Göç hareketlerinin nüfusların karışmasına katkıda bulunduğu, farklı kültürleri bir arada var olmaya zorladığı ve karma kimlikler yarattığı, giderek daha da çokkültürlü hale gelen küreselleşmiş bir toplumda yaşıyoruz. Bu kozmopolit yapının bir gerilim ve içe kapanış kaynağı değil, bir zenginlik ve gelişim unsuru olmasını nasıl sağlayabiliriz? Bu bağlamda, bir arada varolma çabası kültürlerarası iletişimi sağlamak için yaratacağımız koşullara, yabancı kültürlerin temsilcilerini kucaklama ve çeşitlilikleri birleştirerek ortak noktalar oluşturma biçimimize bağlı olacaktır.

Avrupa bugün çelişkili bir durumla karşı karşıyadır: Bir yandan küresel ölçekte nüfuzunu korumak için göçmenlere kucak açma zorunluluğu, diğer yandan gündemin 2015 yılından bu yana sertleştirdiği ve sınırlarındaki silahlanmayla somutlaşan siyasal söylemde göç olgusunun dramatize edilmesi. Göçün insani kalkınma ve zenginlik unsuru olarak değer kazanması, “ötekinin” farklılıkları ve ayrılıklarıyla kabul edilmesinden, göç akımlarının tarihinin öğrenilmesinden, göç öykülerinin çeşitliliğinin bir değer olarak benimsenmesinden ve göçmen kökenli bireylerin Avrupa toplumundaki yerinin tanınmasından geçen önemli bir meseledir.

Avrupa’nın inşası, ekonomik kalkınmanın sürüklendiği belirsizlik ve popülizmlerin yükselişiyle kırılganlaşmaktadır. Bu gözlem karşısında, bu alanın uyumunu pekiştirmek ve dayanışmayı yeniden inşa etmek için nasıl bir çok taraflı işbirliği hayal edebiliriz? Bölgeler arası işbirliğini nasıl yeniden düşünebilir ve mevcut bölgesel ağlardan destek alarak nasıl yeni sinerjiler yaratabiliriz?

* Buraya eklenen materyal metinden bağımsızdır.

/-- A message leaves port p. -/
def State.ptpSend (s : State) (p : Nat) (event peer : Bool) (msg : Bytes) : State :=
  s.etherSend p (s.ptpFrame p event peer msg)

/-- SYNC_SEND on a MASTER port: one-step, or two-step with its Follow_Up. -/
def State.syncSend (s : State) (p : Nat) : State :=
  let s := s.ptpQualify p
  if s.ptpOn p && s.ptpState p = 6 && s.ethUp p then
    let x := s.ptp p
    let t := stampBytes (s.egress p)
    let li := logByte (s.rd (R.ET_PTPPCTL_log_sync p))
    let s := (s.setPtp p { x with sSeq := (x.sSeq + 1) % 65536 }).inc (R.ET_PTPCNT p 2)
    if s.on (R.ET_PTPPCTL_one_step p) then s.ptpSend p true false (s.ptpHead p 0 44 0 t.2 x.sSeq 0 li ++ t.1)
    else
      let s := s.ptpSend p true false (s.ptpHead p 0 44 0x0200 0 x.sSeq 0 li ++ zeros 10)
      s.ptpSend p false false (s.ptpHead p 8 44 0 t.2 x.sSeq 2 li ++ t.1)
  else s

/-- DELAY_REQ_SEND on a SLAVE or UNCALIBRATED port of the delay request-response profile. -/
def State.dreqSend (s : State) (p : Nat) : State :=
  if s.ptpOn p && (s.ptpState p = 9 || s.ptpState p = 8) && s.ethUp p && !s.on R.ET_PTPCTL_profile then
    let x := s.ptp p
    let asym := toSigned 32 (s.rd (R.ET_PTPASYM_v p))
    let s' := s.setPtp p { x with dSeq := (x.dSeq + 1) % 65536, dreq := some (x.dSeq, s.egress p) }
    s'.ptpSend p true false (s.ptpHead p 1 44 0 (-asym) x.dSeq 1 0x7F ++ zeros 10)
  else s

/-- PDELAY_REQ_SEND on a port of the peer-to-peer profile. -/
def State.preqSend (s : State) (p : Nat) : State :=
  if s.ptpOn p && s.ethUp p && s.on R.ET_PTPCTL_profile then
    let x := s.ptp p
    let asym := toSigned 32 (s.rd (R.ET_PTPASYM_v p))
    let s' := s.setPtp p { x with pSeq := (x.pSeq + 1) % 65536, preq := some (x.pSeq, s.egress p), presp := none }
    s'.ptpSend p true true (s.ptpHead p 2 54 0 (-asym) x.pSeq 5 0x7F ++ zeros 20)
  else s

/-! ## The grandmaster's data (R258) -/

/-- The selected reference is a NET slot whose port is in SLAVE: that port. -/
def State.netPort (s : State) : Option Nat :=
  match s.refSel with
  | some r =>
    let p := s.rd (R.REF_CFG_port r)
    if refType r = .n && s.ptpState p = 9 then some p else none
  | none => none

/-- clockClass by the time quality code. -/
def State.clockClass (s : State) : Nat :=
  let q := s.rd R.REF_STATUS_tq
  if q = 2 then 7 else if q = 4 then 52 else if q = 5 then 248 else 6

/-- The data set the device announces as grandmaster. -/
def State.ownData (s : State) : AnnRec :=
  ⟨s.portId 0, 2, s.rd R.ET_PTPCTL_prio1, s.clockClass, s.rd R.ET_PTPCLK_acc, s.rd R.ET_PTPCLK_var, s.rd R.ET_PTPCTL_prio2,
    s.rq R.ET_PTPID, 0, s.rd R.ET_PTPCLK_tsrc, s.rd R.ET_PTPUTC_off, 8 + (if s.on R.ET_PTPUTC_valid then 4 else 0)⟩

/-- The data set that MASTER ports announce: the parent's grandmaster on a boundary clock that follows a NET slot. -/
def State.announced (s : State) : AnnRec :=
  match s.netPort with
  | some p =>
    match (s.ptp p).parent with
    | some src =>
      match (s.ptp p).foreign.find? (fun a => a.src = src) with
      | some a => if s.on R.ET_PTPCTL_bc then { a with steps := a.steps + 1 } else s.ownData
      | none => s.ownData
    | none => s.ownData
  | none => s.ownData

/-- ANNOUNCE_SEND on a MASTER port. -/
def State.announceSend (s : State) (p : Nat) : State :=
  let s := s.ptpQualify p
  if s.ptpOn p && s.ptpState p = 6 && s.ethUp p then
    let x := s.ptp p
    let a := s.announced
    let b := zeros 10 ++ beBytes 2 a.utc ++ zeros 1 ++ beBytes 1 a.p1 ++ beBytes 1 a.cls ++ beBytes 1 a.acc ++ beBytes 2 a.var
      ++ beBytes 1 a.p2 ++ beBytes 8 a.gm ++ beBytes 2 a.steps ++ beBytes 1 a.tsrc
    let s' := s.setPtp p { x with aSeq := (x.aSeq + 1) % 65536 }
    s'.ptpSend p false false (s.ptpHead p 11 64 a.flags 0 x.aSeq 5 (logByte (s.rd (R.ET_PTPPCTL_log_ann p))) ++ b)
  else s

/-! ## The best master clock algorithm -/

/-- Lexicographic order. -/
def lexLt : List Nat → List Nat → Bool
  | a :: x, b :: y => decide (a < b) || (a == b && lexLt x y)
  | _, _ => false

/-- A data set's rank: the lower is the better. Equal grandmasters are told apart by steps and sender. -/
def AnnRec.rank (a : AnnRec) : List Nat := [a.p1, a.cls, a.acc, a.var, a.p2, a.gm, a.steps, a.src]

/-- The best of a list of records. -/
def bestRec (l : List AnnRec) : Option AnnRec := l.find? (fun a => l.all (fun b => !lexLt b.rank a.rank))

/-- Erbest: the best qualified foreign master of a port. -/
def State.erBest (s : State) (p : Nat) : Option AnnRec :=
  bestRec ((s.ptp p).foreign.filter (fun a => decide (2 ≤ a.seen ∧ a.steps < 255)))

/-- The data set D0 as the algorithm compares it: class 248 while the device follows a NET slot. -/
def State.d0 (s : State) : AnnRec := if s.netPort.isSome then { s.ownData with cls := 248 } else s.ownData

/-- The state the algorithm gives port p, and its parent. `ebest`: the best record of all ports, with its port. `gone`: the
announce receipt timeout passed on it. A port that is not up initialises, or is faulty once it has been up. (PRESUMED: log
entry 193.) -/
def State.decide1 (s : State) (p : Nat) (ebest : Option (Nat × AnnRec)) (gone : Bool) : Nat × Option Nat :=
  let cur := if s.ptpState p < 4 then 4 else s.ptpState p
  let er := s.erBest p
  let d := s.d0
  if !s.ptpOn p then (3, none)
  else if !s.ethUp p then (if s.ptpState p = 3 ∨ s.ptpState p = 1 then 1 else 2, none)
  else if s.rd (R.ET_PTPPCTL_role p) = 1 then (6, none)
  else if s.rd (R.ET_PTPPCTL_role p) = 2 then
    match er with
    | some a => (9, some a.src)
    | none => (4, none)
  else
    match er with
    | none =>
      if cur = 4 ∧ !gone then (4, none) else (6, none)
    | some a =>
      if d.cls < 128 then if lexLt d.rank a.rank then (6, none) else (7, none)
      else
        match ebest with
        | some (q, b) =>
          if lexLt d.rank b.rank then (6, none)
          else if q = p then (9, some a.src)
          else if b.gm = a.gm then (7, none) else (5, none)
        | none => (6, none)

/-- The qualification timeout of a port beside a better master: the clock's steps removed and one more announce intervals, in
units of the counter. (PRESUMED: log entry 193.) -/
def State.qualTime (s : State) (p : Nat) : Nat :=
  let steps := ((bestRec (((List.range 8).filter s.ptpOn).filterMap s.erBest)).map AnnRec.steps).getD 0 + 1
  let log := toSigned 4 (s.rd (R.ET_PTPPCTL_log_ann p))
  (steps + 1) * (if log < 0 then 1000000000 / 2 ^ (-log).toNat else 1000000000 * 2 ^ log.toNat) * nsUnit

/-- Port p takes its state: a new parent starts in UNCALIBRATED, and a port that is to be MASTER beside a better master waits in
PRE_MASTER. -/
def State.ptpMove (s : State) (p : Nat) (d : Nat × Option Nat) : State :=
  let x := s.ptp p
  if d.1 = 9 then
    if x.parent = d.2 ∧ (s.ptpState p = 8 ∨ s.ptpState p = 9) then s
    else
      let keep := s.on R.ET_PTPCTL_profile
      let s := s.setPtp p { x with
        parent := d.2, sync := none, last := none, dreq := none, mpd := if keep then x.mpd else [] }
      s.wr (R.ET_PTPPSTAT_state p) 8
  else
    let fgn := if d.1 < 4 then [] else x.foreign
    let y := { x with parent := none, sync := none, last := none, dreq := none, foreign := fgn }
    if d.1 = 5 then
      if s.ptpState p = 5 ∨ s.ptpState p = 6 then s.setPtp p y
      else (s.setPtp p { y with qualAt := s.tb.t + s.qualTime p }).wr (R.ET_PTPPSTAT_state p) 5
    else (s.setPtp p y).wr (R.ET_PTPPSTAT_state p) d.1

/-- Master selection runs on every port. -/
def State.ptpSelect (s : State) (gone : Option Nat) : State :=
  let s := s.fold (List.range 8) (·.ptpQualify ·)
  let all := ((List.range 8).filter s.ptpOn).filterMap (fun p => (s.erBest p).map (fun a => (p, a)))
  let eb := all.find? (fun q => all.all (fun r => !lexLt (r.2.rank ++ [r.1]) (q.2.rank ++ [q.1])))
  let ds := (List.range 8).map (fun p => (p, s.decide1 p eb (gone = some p)))
  s.fold ds (fun s d => s.ptpMove d.1 d.2)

Avrupa ekonomik krize karşı akılcı büyümeyi sağlamak amacıyla yeni stratejiler geliştirme hedefini benimsemiştir. Bilginin birlikte inşası ve paylaşılması yoluyla elde edilen kolektif akıl, yarının Avrupası için yeni değerlerin üretilmesini sağlayacak temel bir kaynaktır. Buluşmalar yaratma, yeni yönetişim ve işbirliği biçimlerini deneyimleme, yaratıcı toplulukları harekete geçirme becerisi de, bu süreçte seferber edilecek kaynaklar arasında yer almaktadır.

Siyasal seçkinlerin yaşadığı güven krizi Avrupa’nın değerleri ile çelişen aşırılıkçı hareketlerin yükselişiyle sonuçlanmakta, ulusal ve uluslararası düzeyde gözlemlenen bu durumu siyasal gündemler de desteklemektedir. Yarının sorunları karşısında bireyleri yeniden harekete geçirmek ve demokratik sistemi yeniden etkin hale getirmek için, yurttaşların siyasete olan güveni nasıl geri kazanılabilir? Yerel ve Avrupa düzeyinde kültürel çeşitliliğin bilincine varmaları için ne tür teşvik edici girişimlerde bulunulabilir?